Group 2 patients underwent hearing-improvement surgeries prior to VSB implantation. Consequently, the first intervention consisted of a hearing-improvement surgery (“G2_CFI (group 2 - cost first intervention)”). Possible further hearing-improvement surgeries (“G2_CFS (group 2 - cost further surgery) as well as the subsequent treatment with VSB have to be taken into account. This includes the costs of the first implantation (“G2_VSB (group 2 - cost implantation VSB)”), the costs for re-implantations (“G2_CRI (group 2 - cost re-implantation)”), the costs for revisions (“G2_CRE (group 2 - cost revision)”) and the costs for audio processor upgrades (“G2_APU (group 2 – audio processor upgrade)”). In addition, there are costs for an annual service appointment (“G2_TSC”) for the entire time. Together this results in the lifetime costs of group 2 (“G2_LTC”).
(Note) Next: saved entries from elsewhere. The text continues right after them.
/-- Nodes that break their cell's wave chain (R264). -/
def waveBad (m : Img) : List Bad :=
  m.nodes.filterMap fun n =>
    if !n.w.v then none
    else
      let chain := m.nodes.filter fun o => o.w.v && o.loc == n.loc
      let self := fun o : INode => bitsOf o.w.imm.toNat 28 6
      let selfs := chain.map self
      let pred := bitsOf n.w.imm.toNat 34 6
      let succ := bitsOf n.w.imm.toNat 22 6
      if (chain.any fun o => o.id != n.id && self o == self n) || (pred != 0 && !has selfs pred) || (succ != 63 && !has selfs succ)
          || (self n == selfs.foldl max 0 && succ != 63) then some (n.bad 0x0115) else none

/-- Breaches of R272 in a cove. -/
def mxBad (m : Img) : List Bad :=
  let claim := fun n : INode => n.ent == 0 && has [0x90, 0x92, 0x93] n.op
  let same := fun a b : INode => a.loc / 16 == b.loc / 16
  let mma := fun n => m.nodes.any fun o => o.op == 0x90 && same o n
  let reads := fun n : INode => n.ins.any fun e => e.2 == 0x91
  m.nodes.filterMap fun n =>
    if (claim n && m.nodes.any fun o => claim o && same o n && decide (o.id < n.id))
        || (n.op != 0x90 && n.outs.any fun e => e.2 == 0x90)
        || ((n.outs.any fun e => decide (0x92 ≤ e.2 ∧ e.2 ≤ 0x9F)) && !mma n)
        || (reads n && (!mma n || m.nodes.any fun o => reads o && same o n && o.id != n.id))
    then some (n.bad 0x0116) else none

/-! ### Coupling (R201, R329) -/

/-- A coupling entry of the image: its offset, its raw bits, its producer and consumer nodes with the channel's depth. -/
structure ICoup where
  off  : Nat
  v    : Nat
  ends : Option (INode × INode × Nat)
  deriving DecidableEq, Repr

/-- The entries of the coupling table. -/
def coupEnts (img : List Byte) (m : Img) : List ICoup :=
  (span 0 (if tableIn img 24 then fld img 32 4 else 0)).map fun k =>
    let off := fld img 24 8 + 16 * k
    let v := fld img off 12
    let ep := 32 * bitsOf v 8 15 + (bitsOf v 0 8 - 0x20)
    let ends := if bitsOf v 0 8 < 0x20 ∨ 0x3F < bitsOf v 0 8 then none
      else match m.prods.find? fun p => p.ep == ep, endpDst (m.endp ep) with
        | some p, some q => (m.cons.find? fun c => c.q == q).map fun c =>
            (p.n, c.n, if (m.sharedBy q).isSome then 1 else m.depth q)
        | _, _ => none
    ⟨off, v, ends⟩

/-- The rejections of the coupling table; K where no entry names an end (R122). -/
def coupBad (img : List Byte) (d : Dest) (m : Img) : List Bad :=
  let es := coupEnts img m
  let par := fun e : ICoup => coupPar e.v
  let prodOf := fun e : ICoup => match e.ends with | some x => x.1.id | none => 0
  let consOf := fun e : ICoup => match e.ends with | some x => x.2.1.id | none => 0
  let form := fun e : ICoup => match e.ends with
    | none => true
    | some x => !(par e).ok || bitOf e.v 23 || bitsOf e.v 60 36 != 0 || decide (x.2.2 < (par e).s) || !x.1.w.k || !x.2.1.w.k
        || es.any fun f => decide (f.off < e.off) && bitsOf f.v 0 23 == bitsOf e.v 0 23
  let good := es.filter fun e => !form e
  let actP := fun e : ICoup => (par e).mode != 2
  let actC := fun e : ICoup => (par e).mode != 1
  let twice := fun e : ICoup => good.any fun f => decide (f.off < e.off)
    && ((actP e && actP f && prodOf e == prodOf f) || (actC e && actC f && consOf e == consOf f))
  let zero := good.filter fun e => (par e).mode == 0
  let cyc := fun e : ICoup => hasCycle [] ((zero.filter fun f => decide (f.off ≤ e.off)).map fun f => (prodOf f, consOf f))
    && !hasCycle [] ((zero.filter fun f => decide (f.off < e.off)).map fun f => (prodOf f, consOf f))
  (es.flatMap fun e => badAt (fld img (e.off + 12) 4 != 0 || (d.at_.isSome && bitsOf e.v 12 11 != 0)) 0x0113 e.off
      ++ badAt (form e) 0x0117 e.off)
    ++ (good.flatMap fun e => badAt (!(par e).stable || twice e || ((par e).mode == 0 && cyc e)) 0x0118 e.off)
    ++ m.nodes.filterMap fun n =>
        if n.w.k && tableIn img 24 && !(es.any fun e => match e.ends with | some x => x.1.id == n.id || x.2.1.id == n.id | none => false)
        then some (n.bad 0x010E) else none

/-! ### The header and the preloads (R193) -/

/-- The header fields that break R193, for a region of this shape. -/
def headerFields (img : List Byte) (r : Region) : List Bad :=
  let nd := if r.kind = 2 then r.dies.length else 0
  badAt (fld img 0 4 != 0x49584441) 0x0113 0 ++ badAt (fld img 4 2 != 1) 0x0113 4
    ++ badAt (fld img 6 2 == 0 || decide (24576 < fld img 6 2)) 0x0113 6
    ++ badAt (fld img 8 1 != (if r.kind = 2 then 1 else r.w)) 0x0113 8 ++ badAt (fld img 9 1 != (if r.kind = 2 then 1 else r.h)) 0x0113 9
    ++ badAt (fld img 10 1 != r.kind) 0x0113 10 ++ badAt (fld img 11 1 != nd) 0x0113 11
    ++ badAt (fld img 12 4 != 0) 0x0113 12 ++ badAt (fld img 16 8 % 64 != 0) 0x0113 16
    ++ badAt (fld img 24 8 % 16 != 0) 0x0113 24 ++ badAt (fld img 40 8 % 16 != 0) 0x0113 40
    ++ badAt (fld img 48 16 != 0) 0x0113 48

/-- The rejections of the header for a destination. -/
def headBads (img : List Byte) (d : Dest) : List Bad :=
  (headerFields img d.r).filter fun b => d.shape || decide (b.off < 8 ∨ 12 ≤ b.off)

/-- A preload entry: its offset, LOC, bank offset, length and source. -/
structure Preload where
  off : Nat
  loc : Nat
  at_ : Nat
  len : Nat
  src : Word
  deriving DecidableEq, Repr

/-- The preload list. -/
def preloads (img : List Byte) : List Preload :=
  (span 0 (if tableIn img 40 then fld img 36 4 else 0)).map fun k =>
    let o := fld img 40 8 + 16 * k
    ⟨o, fld img o 2, fld img (o + 2) 2, fld img (o + 4) 4, BitVec.ofNat 64 (fld img (o + 8) 8)⟩

/-- Preload entries that name no record, or run past the bank. -/
def preloadBad (d : Dest) (m : Img) (l : List Preload) : List Bad :=
  l.flatMap fun p => badAt ((m.recOf p.loc).isNone || !d.inside p.loc || decide (65536 < p.at_ + p.len)) 0x0113 p.off

/-! ### Loading -/

/-- What an image gives: cells with their contents, and bytes for banks by shore offset. -/
structure Loaded where
  cells : List (Nat × CellImg)
  pre   : List (Nat × List Byte)
  slots : Nat
  deriving DecidableEq, Repr

/-- The outcome of reading and checking an image. -/
inductive LoadRes where
  | ok (l : Loaded)
  | bad (b : Bad)
  | fault (va : Word) (e : XErr)
  deriving DecidableEq, Repr

/-- All the checks of an image's content. -/
def imageBads (img : List Byte) (d : Dest) (recs : List CellRec) : List Bad :=
  let m := imgOf recs
  headBads img d ++ tableBad img ++ recs.flatMap (recBad img d)
    ++ ((recs.zipIdx).flatMap fun e : CellRec × Nat => badAt ((recs.take e.2).any fun r => r.loc == e.1.loc) 0x0113 (e.1.base + 672))
    ++ fanoutBad m ++ channelBad d m ++ windowBad m ++ cycleBad m
    ++ ((m.nodes.filter fun n => n.op == 0x6B).flatMap (specBad m))
    ++ clashes m 0x0110 portKey ++ portBad d m
    ++ selBad d m
    ++ ordBad m ++ waveBad m ++ mxBad m ++ coupBad img d m ++ preloadBad d m (preloads img)

/-- An ENDP entry with its destination resolved. -/
def resolveEndp (d : Dest) (v : Nat) : BitVec 32 :=
  if bitOf v 23 then
    let ce := d.ce (bitsOf v 8 15)
    BitVec.ofNat 32 (bitsOf v 0 8 + 256 * (ce % 16) + 4096 * coveNo (cvOfCe ce) + 2 ^ 20 * dieOf (cvOfCe ce) + 2 ^ 23 * bitsOf v 23 2)
  else 0

/-- The coupling entries of a cell. -/
def cellCoups (img : List Byte) (loc : Nat) : List CoupEnt :=
  (span 0 (fld img 32 4)).filterMap fun k =>
    let v := fld img (fld img 24 8 + 16 * k) 12
    if bitsOf v 8 15 = loc then some ⟨k, bitsOf v 0 8 - 0x20, coupPar v⟩ else none

/-- A record as loaded. -/
def cellImg (img : List Byte) (d : Dest) (r : CellRec) : CellImg where
  nodes := r.nodes
  depth := r.depth.map (BitVec.ofNat 8)
  endp := r.endp.map (resolveEndp d)
  puse := BitVec.ofNat 8 r.puse
  coup := cellCoups img r.loc

/-- Read the sources of preloads, collecting rejections. -/
def readPre (rt : Rt) (u : Nat) (d : Dest) : List Preload → State → List (Nat × List Byte) → List Bad →
    State × Except (Word × XErr) (List (Nat × List Byte) × List Bad)
  | [], s, acc, bad => (s, .ok (acc, bad))
  | p :: t, s, acc, bad =>
    if !isDeep p.src then readPre rt u d t s acc (bad ++ [⟨0x0113, p.off, none⟩])
    else match rdVa s rt u p.src p.len with
    | (s1, .err va e) =>
      if e.cause < 0x40 then readPre rt u d t s1 acc (bad ++ [⟨0x0113, p.off, none⟩]) else (s1, .error (va, e))
    | (s1, .ok bs psn) =>
      readPre rt u d t s1 (acc ++ [(65536 * d.ce p.loc + p.at_, bs)]) (if psn.isSome then bad ++ [⟨0x011F, p.off, none⟩] else bad)

/-- Whether the `n` bytes at offset `o` stand outside the poisoned ranges. -/
def readable (psn : List (Nat × Nat)) (o n : Nat) : Bool := psn.all fun e => decide (e.1 + e.2 ≤ o ∨ o + n ≤ e.1)

/-- The rejections of a record by itself that rest on no poisoned line (log entry 117); one whose LOC is poisoned has no place. -/
def readBads (psn : List (Nat × Nat)) (img : List Byte) (d : Dest) (r : CellRec) : List Bad :=
  ((recBad img d r).filter fun b => readable psn (b.off / 64 * 64) (if b.off = r.base + 675 then 128 else 64)).map fun b =>
    if readable psn (r.base + 672) 2 then b else { b with node := none }

/-- The lowest rejection of a list that is not empty. -/
def badRes (l : List Bad) : LoadRes := match worst l with | some b => .bad b | none => .bad ⟨0x0113, 0, none⟩

/-- Check a patched copy and form what it loads; of one with poisoned ranges, only what rests on none of them is judged (log entry 117). -/
def finishLoad (s : State) (rt : Rt) (u : Nat) (d : Dest) (img : List Byte) (psn : List (Nat × Nat)) (bad : List Bad) : State × LoadRes :=
  let recs := (span 0 (if tableIn img 16 then fld img 6 2 else 0)).map fun k => cellRec img (fld img 16 8 + 768 * k)
  if !psn.isEmpty then (s, badRes (bad ++ poisonBad psn ++ headBads img d ++ tableBad img ++ recs.flatMap (readBads psn img d)))
  else match readPre rt u d (preloads img) s [] [] with
  | (s1, .error (va, e)) => (s1, .fault va e)
  | (s1, .ok (pre, b2)) =>
    match worst (bad ++ b2 ++ imageBads img d recs) with
    | some b => (s1, .bad b)
    | none =>
      (s1, .ok ⟨recs.map fun r => (d.ce r.loc, cellImg img d r), pre, ((imgOf recs).nodes.filter fun n => n.ent == 0).length⟩)

/-- The rejections of a read that failed: the pointer held in the field at offset `o` breaks R13 to R18 (R193); none where its access faults. -/
def readFailed (o : Nat) (e : XErr) : List Bad := badAt (decide (e.cause < 0x40)) 0x0113 o

/-- Read, patch and check the copy `img` of an image, with its poisoned ranges; a delta list that cannot be had leaves the copy as it is, and of a
poisoned one the entries that can be read are applied (log entry 117). -/
def withDelta (s : State) (rt : Rt) (u : Nat) (d : Dest) (delta : Word) (n : Nat) (img : List Byte) (psn : List (Nat × Nat)) : State × LoadRes :=
  if n = 0 then finishLoad s rt u d img psn []
  else if !isDeep delta then finishLoad s rt u d img psn [⟨0x0113, 8, none⟩]
  else match rdMarked rt u (pieces (n / 4 + 2) delta.toNat (16 * n)) s [] [] with
    | (s1, .error (va, e)) => if e.cause < 0x40 then finishLoad s1 rt u d img psn (readFailed 8 e) else (s1, .fault va e)
    | (s1, .ok (bs, ps)) =>
      let es := ((chunks 16 n bs).zipIdx).filter fun e => readable ps (16 * e.2) 16
      let r := applyDelta d (es.map fun e => (16 * e.2, e.1)) img []
      finishLoad s1 rt u d r.1 psn (r.2 ++ poisonBad ps)

/-- Read, patch and check the image at `image` for the residency's region, or for one cove of it under REPL. An image with a bad header is
judged as far as its tables can be read (R127); of one whose header is poisoned nothing is. -/
def loadImage (s : State) (rt : Rt) (u : Nat) (d : Dest) (image delta : Word) (ndelta : Nat) : State × LoadRes :=
  if !isDeep image then (s, .bad ⟨0x0113, 0, none⟩)
  else match rdVa s rt u image 64 with
  | (s1, .err va e) => (s1, if e.cause < 0x40 then badRes (readFailed 0 e) else .fault va e)
  | (s1, .ok _ (some o)) => (s1, badRes (poisonBad [(o, 64)] ++ badAt (ndelta != 0 && !isDeep delta) 0x0113 8))
  | (s1, .ok h none) =>
    match rdMarked rt u (pieces (imgEnd h / 64 + 2) image.toNat (imgEnd h)) s1 [] [] with
    | (s2, .error (va, e)) => (s2, if e.cause < 0x40 then badRes (readFailed 0 e) else .fault va e)
    | (s2, .ok (img, psn)) => withDelta s2 rt u d delta ndelta img psn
During the period of treatment with hearing-improving surgeries, costs for possible hearing aids are not included. This point is addressed in the discussion.
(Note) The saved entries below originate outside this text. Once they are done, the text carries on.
-- ==== Sys2Proof/Machine/Boot.lean ====
section
/-!
DEFINITION. Reset and boot (R392 to R394), attestation and recovery over the DOE mailbox (R395 to R397), the capability list (R25 to R27,
R398), and the thermal trip (R399).
-/
namespace Sys2Proof.Machine

/-! ### The capability list (R26, R27, R398) -/

/-- A capability record at `off`: its header with NEXT, and its body. Between records lie 4 bytes, since NEXT must be greater than the end
of its record (log entry 71). -/
def capRec (id : Nat) (last : Bool) (off : Nat) (body : List Byte) : List Byte :=
  let len := 2 + body.length / 4
  leBytes id 2 ++ leBytes 1 1 ++ leBytes len 1 ++ leBytes (if last then 0 else off + 4 * len + 4) 2 ++ leBytes 0 2 ++ body
    ++ leBytes 0 4

/-- Records laid one after another from `off` on. -/
def capRecs : Nat → List (Nat × List Byte) → List Byte
  | _, [] => []
  | off, e :: t => capRec e.1 t.isEmpty off e.2 ++ capRecs (off + 8 + e.2.length + 4) t

/-- The records of the part (R398). -/
def capList : List (Nat × List Byte) :=
  [(0x0001, leBytes 0x1536 4 ++ leBytes Config.partRevision.toNat 2 ++ leBytes 0 2 ++ leBytes Config.partSerial.toNat 8),
    (0x0002, [8, 12, 16, 16, 4, 4] ++ leBytes 192 2),
    (0x0010, [24, 8] ++ leBytes 212 2 ++ leBytes 1024 2 ++ leBytes 0 2),
    (0x0020, []), (0x0021, []),
    (0x0030, leBytes 103079 4 ++ leBytes 0 4)]

/-- The capability window, CAPWIN of BAR0 (R383): 4 KiB. -/
def capWindow : List Byte := let l := capRecs 0 capList; l ++ List.replicate (4096 - l.length) 0

/-! ### Reads of BAR0 (R383) -/

/-- What the register at `off` holds: DEVSTAT, HCMDST, the descriptors and the others that may be read; 0 for a register that is only written and for
an offset not listed (log entry 116). -/
def getReg (s : State) (off : Nat) : Word :=
  let h := s.host
  if off < 0x1000 then BitVec.ofNat 64 (leNat ((capWindow.drop off).take 8))
  else if off = 0x1000 then devstat s
  else if off = 0x1008 then h.devnum.setWidth 64
  else if off = 0x1010 then BitVec.ofNat 64 h.pool
  else if off = 0x1018 then h.ttbase
  else if off = 0x1020 then h.frtbase
  else if off = 0x1028 then h.peertab
  else if off = 0x1030 then h.evbase
  else if off = 0x1038 then h.evsize.setWidth 64
  else if off = 0x1040 then h.evhead
  else if off = 0x1048 then h.evtail
  else if off = 0x1050 then h.raspol
  else if off = 0x1058 then h.compl
  else if off = 0x1070 then hcmdst s
  else if 0x11000 ≤ off ∧ off < 0x11800 then Tab.get 0 h.qdesc ((off - 0x11000) / 8)
  else 0

/-- The bytes that a read of `n` bytes of BAR0 at `off` gives: those of a register to an aligned read of 8, zeros to every other read. A read
changes nothing. -/
def bar0Read (s : State) (off n : Nat) : List Byte :=
  if n = 8 ∧ off % 8 = 0 then leBytes (getReg s off).toNat 8 else List.replicate n 0

/-! ### Reset and boot (R392 to R394) -/

/-- A change of BOOT, with its class-6 event (R388). -/
def bootTo (s : State) (b fail : Nat) : State :=
  raise { s with host := { s.host with boot := b, fail := fail } } 6 b (BitVec.ofNat 64 fail)

/-- The bytes of the flash, 64 MiB, and those of an image's signature (R392). -/
def flashSize : Nat := 2 ^ 26
def sigSize : Nat := 29792

/-- The flash, of no more than its 64 MiB, and the repair map as they stand. -/
def flashOf (b : BootSt) : List Byte := (b.flash.getD Config.factoryFlash).take flashSize
def repairOf (b : BootSt) : List Byte := b.repair.getD Config.factoryRepairMap

/-- The 29,792 bytes of an image's signature, and the image less its signature (R392, R394). -/
def imageSig (img : List Byte) : List Byte := (img.drop (Config.sigAt img)).take sigSize
def imageBody (img : List Byte) : List Byte := img.take (Config.sigAt img) ++ img.drop (Config.sigAt img + sigSize)

/-- Step 1: the image fits the flash and holds a signature of its size, the public key's digest is the fused one, and the image verifies under it. -/
def imageVerifies (img : List Byte) : Bool :=
  let key := Config.imageKey img
  decide (img.length ≤ flashSize) && (imageSig img).length == sigSize && shake256 key == Config.fuseKeyDigest
    && Config.slhDsaAccepts key (imageBody img) (imageSig img)

/-- The component digests D1 to D4 (R394). -/
def bootDigests (b : BootSt) : List (List Byte) :=
  [shake256 Config.romCode, shake256 (imageBody (flashOf b)), shake256 (repairOf b), shake256 Config.fuseConfig]

/-- The chained measurement of digests, from 64 zero bytes (R394). -/
def chainDigests (l : List (List Byte)) : List Byte := l.foldl (fun m d => shake256 (m ++ d)) (List.replicate 64 0)

/-- The device as a reset leaves it: what outlives a reset is the flash, the repair map and host memory; the model's own counters go on. -/
def afterReset (s : State) : State :=
  { State.reset with
    agenda := s.agenda
    turns := s.turns
    free := s.free
    hostMem := s.hostMem
    poison := { State.reset.poison with host := s.poison.host }
    boot := { State.reset.boot with flash := s.boot.flash, repair := s.boot.repair } }

/-- The measurements kept (step 2). -/
def measured (s : State) : State :=
  let d := bootDigests s.boot
  { s with boot := { s.boot with digests := d, chain := chainDigests d } }

/-- Step 5: ready. The firmware has set XVECM, and the capability window stands in physical page 0 (R397). -/
def ready (s : State) : State :=
  bootTo { s with boot := { s.boot with xvecm := Config.fwXvecm }, hbm := Memory.wrN s.hbm 0 capWindow } 5 0

/-- Steps 3 to 5, by what the hardware finds. -/
def bootRest (s : State) (h : BootHw) : State :=
  let s3 := bootTo s 3 0
  if !h.mapOk then bootTo s3 7 0x02
  else if !h.stacksOk then bootTo s3 7 0x03
  else
    let s4 := bootTo s3 4 0
    if h.testOk then ready s4
    else openRec (bootTo s4 7 0x04) (errRec s4 0x52 0 0 0 0) none []

/-- RESET (R393): the reset and the boot that follows it. The first reset after a thermal trip leaves BOOT at 0 (R399, log entry 72). -/
def execReset (h : BootHw) (s : State) : Host.Outcome State Fault Refusal :=
  let s0 := afterReset s
  if !s.boot.powered then .next s0
  else
    let s1 := bootTo s0 1 0
    if imageVerifies (flashOf s1.boot) then .next (bootRest (measured (bootTo s1 2 0)) h)
    else .next (bootTo s1 6 0x01)

/-- THERMAL_TRIP (R399): the package powers down, with no record. -/
def execThermalTrip (s : State) : Host.Outcome State Fault Refusal :=
  let t := afterReset s
  .next { t with boot := { t.boot with powered := false } }

/-! ### The DOE mailbox (R395 to R397) -/

/-- Answer a request: the code of the response and its payload (log entry 12). -/
def answer (s : State) (code : Nat) (l : List Byte) : State := { s with boot := { s.boot with reply := some (code, l) } }

/-- SPDM's ERROR, UnsupportedRequest. -/
def unsupported (s : State) : State := answer s 0x7F [0x07]

/-- GET_VERSION (R395). -/
def execGetVersion (s : State) : Host.Outcome State Fault Refusal := .next (answer s 0x04 Config.spdmVersions)
/-- GET_CAPABILITIES (R395). -/
def execGetCapabilities (s : State) : Host.Outcome State Fault Refusal := .next (answer s 0x61 Config.spdmCapabilities)
/-- NEGOTIATE_ALGORITHMS (R395): SLH-DSA-SHAKE-256s, with SHAKE256 as the measurement hash. -/
def execNegotiateAlgorithms (s : State) : Host.Outcome State Fault Refusal :=
  .next (answer s 0x63 Config.spdmAlgorithms)
/-- GET_DIGESTS (R395). -/
def execGetDigests (s : State) : Host.Outcome State Fault Refusal := .next (answer s 0x01 Config.certDigest)
/-- GET_CERTIFICATE (R395): slot 0 holds the device identity chain; another slot holds none. -/
def execGetCertificate (slot : Nat) (s : State) : Host.Outcome State Fault Refusal :=
  .next (if slot = 0 then answer s 0x02 Config.certChain else unsupported s)
/-- CHALLENGE (R395): signed over the nonce and the chained measurement. -/
def execChallenge (slot : Nat) (nonce : List Byte) (s : State) : Host.Outcome State Fault Refusal :=
  .next (if slot = 0 then answer s 0x03 (Config.challengeAnswer slot nonce s.boot.chain) else unsupported s)
/-- GET_MEASUREMENTS (R395): index 1 to 4 returns Dk, index 5 returns M4. -/
def execGetMeasurements (idx : Nat) (s : State) : Host.Outcome State Fault Refusal :=
  .next (if 1 ≤ idx ∧ idx ≤ 4 then answer s 0x60 (nth [] s.boot.digests (idx - 1))
    else if idx = 5 then answer s 0x60 s.boot.chain else unsupported s)
/-- Every other request (R395): the request's code is not looked at. -/
def execUnsupportedRequest (_ : Byte) (s : State) : Host.Outcome State Fault Refusal := .next (unsupported s)

/-- IMAGE_TRANSFER (R396): in recovery the image is verified before the flash is written; the response says how that went. -/
def execImageTransfer (img : List Byte) (s : State) : Host.Outcome State Fault Refusal :=
  if s.host.boot ≠ 6 then .next (unsupported s)
  else if imageVerifies img then
    .next (answer { s with boot := { s.boot with flash := some img } } 0x7E [0])
  else .next (answer s 0x7E [1])

/-- REPAIR_MAP_REWRITE (R397): the map takes effect at the next reset, which reads it. -/
def execRepairMapRewrite (m : List Byte) (s : State) : Host.Outcome State Fault Refusal :=
  .next (answer { s with boot := { s.boot with repair := some m } } 0x7E [0])

end Sys2Proof.Machine
end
The content of G2_LTC is identical to G1_LTC. Furthermore, the contents of G2_VSB are also identical to G1_CRI, G2_CRI to G1_CRI, G2_APU to G1_APU and G2_CRE to G1_CRE. There are only two changes to be considered. The time of use of the VSB needs to be shortened because hearing-improvement operations were performed before the VSB. Furthermore, the number of FOA appointments is reduced to two for G2_VSB because the third appointment is included by G2_LTC. The previous observation time (“TOP”) is now split into “THI (time of hearing-improving interventions)” and “TSB (time of Vibrant Soundbridge)”. THI results from the determined distribution with a maximum value of 25 years. This maximum definition is necessary because group 2 patients change to a VSB. If no maximum value were defined, treatment sequences could arise that correspond to group 3. The number of operations results from the determined success duration between hearing-improvement operations and THI. The duration of success of surgery was defined as “DSH1, DSH2, … (duration success hearing-improving surgery)”. The number of hearing-improvement surgeries was limited to six including initial intervention and is defined as NHI_G2. The probability of needing more surgeries is described as EP_NHI_G2 (error probability number of hearing-improvement surgeries group 2). The cost of hearing-improvement surgery was taken from the distribution of the observed aG-DRG set. Furthermore, two FOA appointments were included after each surgery.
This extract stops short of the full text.